/-- The published byte is the count of high samples times 255 over the window, wherever they stand in it (R172,
R179): so half a window gives 127, a full one 255, an empty one 0. -/
def Obligations.WindowPublishesCount : Prop :=
  ∀ (s : State) (id : ChanId) (k : Nat) (lvs : List (BitVec 5)),
    (id, k) ∈ [(ChanId.c0, 0), (.c1, 1), (.c2, 2), (.c3, 3)] →
    s.cfg.Valid → s.cfg.cmdSource = .pulseDecoded → s.irq.enSampler = true →
    (s.pd.chan id).num = 0#16 → (s.pd.chan id).den = 0#16 → lvs.length = s.cfg.pdWinShort →
    ∃ t, runOps (lvs.map .pdTick) s = .next t ∧
      (t.pd.chan id).num = 0#16 ∧ (t.pd.chan id).den = 0#16 ∧ (t.pd.chan id).dutySet = true ∧
      (t.pd.chan id).duty.toNat =
        (lvs.countP fun lv => lv.getLsbD k) * 255 / s.cfg.pdWinShort ∧
      (2 * (lvs.countP fun lv => lv.getLsbD k) = s.cfg.pdWinShort → (t.pd.chan id).duty = 127#8)

/-! ### MotorDriver -/

/-- MOT.SETB (R191), MOT.SETE (R192), MOT.SHUT (R193), MOT.SETBL (R197), MOT.SETBH (R198): what each stores; nothing
else changes. -/
def Obligations.MotorCommandsStore : Prop :=
  ∀ s : State, s.blocked = .none →
    (∀ (m : MotorId) (p : Word16), ∃ v : Word16, v.toInt = max (-255) (min p.toInt 255) ∧
      exec (.motSetb m p) s = .next (s.setMotor m { s.motor m with
        power := v, powerLoSet := true, powerHiSet := true })) ∧
    (∀ p : Byte, exec (.motSete p) s = .next { s with esc := { s.esc with escpower := p, escpowerSet := true } }) ∧
    (∀ f : Bool, exec (.motShut f) s = .next { s with esc := { s.esc with escshut := f, escshutSet := true } }) ∧
    (∀ (m : MotorId) (b : Byte), ∃ v : Word16,
      v.toNat = (s.motor m).power.toNat / 256 * 256 + b.toNat ∧
      exec (.motSetbl m b) s = .next (s.setMotor m { s.motor m with power := v, powerLoSet := true })) ∧
    (∀ (m : MotorId) (b : Byte), ∃ v : Word16,
      v.toNat = b.toNat * 256 + (s.motor m).power.toNat % 256 ∧
      exec (.motSetbh m b) s = .next (s.setMotor m { s.motor m with power := v, powerHiSet := true }))

/-- MOT.RECOMP (R196, R207): the off thresholds and the ESC width from the current powers; refused before `power` and
`escpower` were written (F13). -/
def Obligations.RecomputeThresholds : Prop :=
  ∀ s : State, s.cfg.Valid → s.blocked = .none →
    (s.mot0.powerSet = true → s.mot1.powerSet = true → s.esc.escpowerSet = true →
      ∃ (o0 o1 w : Word16),
        (s.cfg.motVariant = .a →
          o0.toNat = min s.mot0.power.toInt.natAbs 255 * s.cfg.motTopA / 255 ∧
          o1.toNat = min s.mot1.power.toInt.natAbs 255 * s.cfg.motTopA / 255) ∧
        (s.cfg.motVariant = .b →
          o0.toNat = min s.mot0.power.toInt.natAbs 255 ∧ o1.toNat = min s.mot1.power.toInt.natAbs 255) ∧
        w.toNat = s.cfg.escWMin + s.esc.escpower.toNat * (s.cfg.escWMax - s.cfg.escWMin) / 255 ∧
        exec .motRecomp s = .next { s with
          mot0 := { s.mot0 with offthr := o0, offthrSet := true }
          mot1 := { s.mot1 with offthr := o1, offthrSet := true }
          esc := { s.esc with escwidth := w, escwidthSet := true } }) ∧
    ((s.mot0.powerSet = false ∨ s.mot1.powerSet = false ∨ s.esc.escpowerSet = false) →
      ∃ r, exec .motRecomp s = .refused r)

§ WORK ORDER: Write out exactly the lines that fall from the line with "exec (.motSetbh m" to the line with "(s.cfg.motVariant = .b →" in the records above, keeping both ends.

§ REPLY:
      exec (.motSetbh m b) s = .next (s.setMotor m { s.motor m with power := v, powerHiSet := true }))

/-- MOT.RECOMP (R196, R207): the off thresholds and the ESC width from the current powers; refused before `power` and
`escpower` were written (F13). -/
def Obligations.RecomputeThresholds : Prop :=
  ∀ s : State, s.cfg.Valid → s.blocked = .none →
    (s.mot0.powerSet = true → s.mot1.powerSet = true → s.esc.escpowerSet = true →
      ∃ (o0 o1 w : Word16),
        (s.cfg.motVariant = .a →
          o0.toNat = min s.mot0.power.toInt.natAbs 255 * s.cfg.motTopA / 255 ∧
          o1.toNat = min s.mot1.power.toInt.natAbs 255 * s.cfg.motTopA / 255) ∧
        (s.cfg.motVariant = .b →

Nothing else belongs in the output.